“If I am captured I will continue to resist by all means available. I will make every effort to escape and aid others to escape. I will accept neither parole nor special favors from the enemy.”
– Code of the United States Fighting Force
As anyone who has seen The Great Escape knows, it is the duty of every prisoner of war to make life as uncomfortable as possible for the enemy, even while in captivity. Many stories of heroism in the Second World War were written by those who resisted in the most spectacular fashion possible or in the smallest of ways that they could manage: whether by constantly trying to escape and thus diverting attention towards themselves, or simply by getting on the guards nerves as much as they could to slowly sap at morale.
In ancient times, those captured in battle could expect to find themselves either summarily executed or sold into a life of slavery, but as the years went by, their rights improved. The status of prisoners of war over the years changed drastically when an accepted set of rules regarding their treatment was created at the Peace of Westphalia in 1648, called to end the Thirty Years’ War in Europe. While the major powers of Europe agreed to treat each other’s captured well, the first camp was not built until 1797, nearly 150 years later, and the idea of exchanging each other’s prisoners did not occur until even after that.

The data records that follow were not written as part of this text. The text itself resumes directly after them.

/-- Chunks of a collective that a member can send to a rank: those whose contributions it has. -/
def readyChunks (g : Group) (c : Coll) (moves : List Move) (r : Nat) : List (List Byte) :=
  ((moves.filter (fun m => m.dst == r)).takeWhile (fun m =>
    m.needs.all (fun k => k == g.rank || (assemble (c.from_ k)).isSome))).flatMap (fun m => streamChunks m.data)

/-- Sends what the streams of a collective may send; a frozen one sends nothing (R330). A feed sends its own bytes (R320). -/
def pumpStreams (p g seq : Nat) (s : State) : State :=
  match s.group p g with
  | none => s
  | some x =>
    let mine := s.col.streams.filter (ownStream s p g seq)
    let credits := streamCredits x mine.length
    let moves : Option (Coll × List Move) :=
      ((s.collOf p g seq).filter (fun c => c.running && ! c.frozen)).bind (fun c =>
        (s.inflight c.q c.pos).map (fun f => (c, collMoves s f x c (c.set.getD (List.range x.p)))))
    mine.foldl (fun s st =>
      match st.feed, moves with
      | some b, _ => pumpStream credits (streamChunks b) st s
      | none, some m => pumpStream credits (readyChunks x m.1 m.2 st.rank) st s
      | none, none => s) s

/-- Records event 0x0401 of a collective's command, once (R210). -/
def tellUnmapped (q : Nat) (pos : BitVec 32) (a : Acc) (d : Option Nat) (s : State) : State :=
  match s.coll q pos with
  | some c => if c.told || d.isNone then s else setColl { c with told := true } (eventUnmapped a d s)
  | none => eventUnmapped a d s

/-- Records event 0x0701 and completes the command (R310). -/
def coReject (f : Inflight) (x : CoCmd) (reason : Nat) (s : State) : State :=
  let p := partOfQ f.q
  let s := eventP 0x0701 2 p (le 1 reason ++ le 1 p ++ le 2 f.q ++ le 4 f.pos.toNat) s
  let s := if reason = 2 ∨ reason = 3 then s else passSeq p x.group x.seq s
  markDone f.q f.pos (dropColl f.q f.pos s)

/-! ### Chunks (R304, R322, R330) -/

/-- Sends the ACK of a chunk on the way back of the stream that brought it. -/
def sendAck (p g seq rank index : Nat) (s : State) : State :=
  match s.group p g, s.node with
  | some x, some me =>
    match s.col.streams.find? (fun t => t.ctl.src.toNat == x.members.getD rank 0 && t.ctl.group.toNat == g &&
        t.ctl.seq.toNat == seq && t.inPort.isSome && t.outPort.isNone && nodeOf t.ctl.dst == me) with
    | some t => answerStream 1 t index s
    | none => s
  | _, _ => s

/-- Applies a chunk to a running collective, each index at most once, and acknowledges it. -/
def applyChunk (c : Chunk) (s : State) : State :=
  let p := c.p.val
  let g := c.group.toNat
  let q := c.seq.toNat
  match s.collOf p g q with
  | none => s
  | some k =>
    let l := k.from_ c.rank
    let s := if l.any (fun x => x.1 == c.index) || c.rank == ((s.group p g).map (fun x => x.rank)).getD 0 then s
      else setColl { k with
        arrived := tabPut [] k.arrived c.rank (l ++ [(c.index, c.last, c.data)])
        convs := match c.conv with
          | some r => (k.convs.filter (fun y => y.1 != c.rank)) ++ [(c.rank, r)]
          | none => k.convs
        ovfs := tabMod [] k.ovfs c.rank (fun l => l ++ c.ovf) } s
    sendAck p g q c.rank c.index s

/-- A residue mismatch of an adder lane (R322): the chunk is recomputed; the third within 1 s retires the lane, which is out of
use from then on. -/
def laneMismatch (die lane : Nat) (s : State) : State :=
  if (tabGet [] s.mxa.hw.lanesRetired die).contains lane then s
  else
  let keep := (s.col.laneErrors ++ [(die, lane, s.now)]).filter (fun e => decide (s.now < e.2.2 + 1000000000))
  let s := modCol (fun c => { c with mismatches := satAdd 16 c.mismatches 1, laneErrors := keep }) s
  let s := eventD 0x0707 1 (le 1 die ++ le 1 lane) s
  if 3 ≤ (keep.filter (fun e => e.1 == die && e.2.1 == lane)).length then
    let s := modCol (fun c => { c with laneErrors := c.laneErrors.filter (fun e => ! (e.1 == die && e.2.1 == lane)) }) s
    let s := modHw (fun h => { h with lanesRetired := tabMod [] h.lanesRetired die (fun l => l ++ [lane]) }) s
    eventD 0x0708 1 (le 1 die ++ le 1 lane ++ le 2 (8 - (tabGet [] s.mxa.hw.lanesRetired die).length)) s
  else s

/-- CHUNK_RECEIVE: kept in staging before the collective starts and while a round freezes it. -/
def execChunkReceive (c : Chunk) (s : State) : Host.Outcome State Fault Refusal :=
  .next (
    match s.boundGroup c.p.val c.group.toNat with
    | none => s
    | some g =>
      let s := c.lanes.foldl (fun s l => laneMismatch l.1.val l.2.toNat s) s
      match s.collOf c.p.val c.group.toNat c.seq.toNat with
      | some k =>
        if ! k.running then modCol (fun x => { x with early := x.early ++ [c] }) s
        else if k.frozen then setColl { k with staged := k.staged ++ [c] } s
        else pumpStreams c.p.val c.group.toNat c.seq.toNat (applyChunk c s)
      | none =>
        if c.seq.toNat < g.nextSeq ∨ g.done.contains c.seq.toNat then
          sendAck c.p.val c.group.toNat c.seq.toNat c.rank c.index s
        else modCol (fun x => { x with early := x.early ++ [c] }) s)

/-! ### Decisions on a collective (R319, R320, R331, R332) -/

/-- What a decision makes of a running collective: its set, its feeder, and whether its result comes by feed. Members of
the set restart from their own contribution. -/
def decideColl (g : Group) (d : GroupProposal) (c : Coll) : Coll :=
  let op := opcodeOf c.word
  if d.outcome = 0 then c
  else
    let out := ! d.set.contains g.rank
    let feed := (decide (op ≤ 0x53) && (out || d.outcome == 1)) || (d.outcome == 1 && (op == 0x55 || op == 0x56))
    { c with
      set := some d.set
      feeder := d.feeder
      excluded := out
      needFeed := feed || (op == 0x54 && d.outcome == 1)
      fed := op == 0x54 && d.outcome == 1
      arrived := if d.outcome = 2 then c.arrived.filter (fun a => a.1 == g.rank) else c.arrived }

/-- A member of the set reopens its streams for the restarted data phase. -/
def reopenColl (p : Nat) (g : Group) (c : Coll) (s : State) : State :=
  match s.inflight c.q c.pos with
  | none => s
  | some f => pumpStreams p g.id c.seq (openAll p g c.seq (collDests s f g c (c.set.getD [])) (closeStreams p g.id c.seq s)).1

/-- A member that awaits a feed asks its feeder for it (R320). -/
def askFeed (c : Coll) (s : State) : State :=
  if c.needFeed && ! c.fed then
    modCol (fun k => { k with requests := (groupKey c.part c.group, c.seq, c.feeder.getD 0xFFFF) :: k.requests }) s
  else s

/-- The ranks that a decision removes; a member that learns of its own removal records event 0x0803 (R332;
notes/assumptions/36.md). -/
def removeRanks (p g seq : Nat) (removed : List Nat) (s : State) : State :=
  if removed.isEmpty then s
  else
    let low := (sortBy (fun a b => decide (a ≤ b)) removed).take 16
    let s := modGroup p g (fun x => { x with removed := unionOf [x.removed, removed] }) s
    if ! (s.group p g).any (fun x => removed.contains x.rank) then s
    else eventP 0x0803 2 p (le 1 p ++ le 2 g ++ le 4 seq ++ le 2 removed.length ++
      ((low.map (fun r => le 2 r)).flatten ++ List.replicate 32 0xFF#8).take 32) s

There was always a give and take between factions on the issue: soldiers were meant to keep fighting in any way they could and not simply sit in captivity waiting to be freed when the war ended, while guards were not meant to overly harm prisoners, even when they were clearly fighting back against their guards. It was an impasse that would see little resolution. The Geneva Conventions on the rights of Prisoners of War were agreed in 1929 – confusingly, there are three Geneva Conventions, the one that most people have heard of being the 1949 nuclear non-proliferation Convention and not the Convention concerning the rules of war. The 1929 convention made it illegal to torture prisoners, gave them the right to packages and letters home, ensured decent food and work, disavowed slave labour and allowed them not to disclose any information that they did not want to.
Of course, when the Second World War started, plenty of this went out of the window. The Nazis and Soviets routinely flouted their obligations to each other’s prisoners: 57% of Soviet prisoners held by the Germans died, while 35.8% of Germans held by the Soviets did too. The British and Americans fared much better, with death rates of around 3% if they were captured by Germans, while Germans captured by Brits and Americans died at a rate of less than 1%. The Geneva Convention of 1929, however, was never ratified by Japan. Almost a third of those captured in the Pacific perished, and it would be a trend that continued in the region well after the war had ended.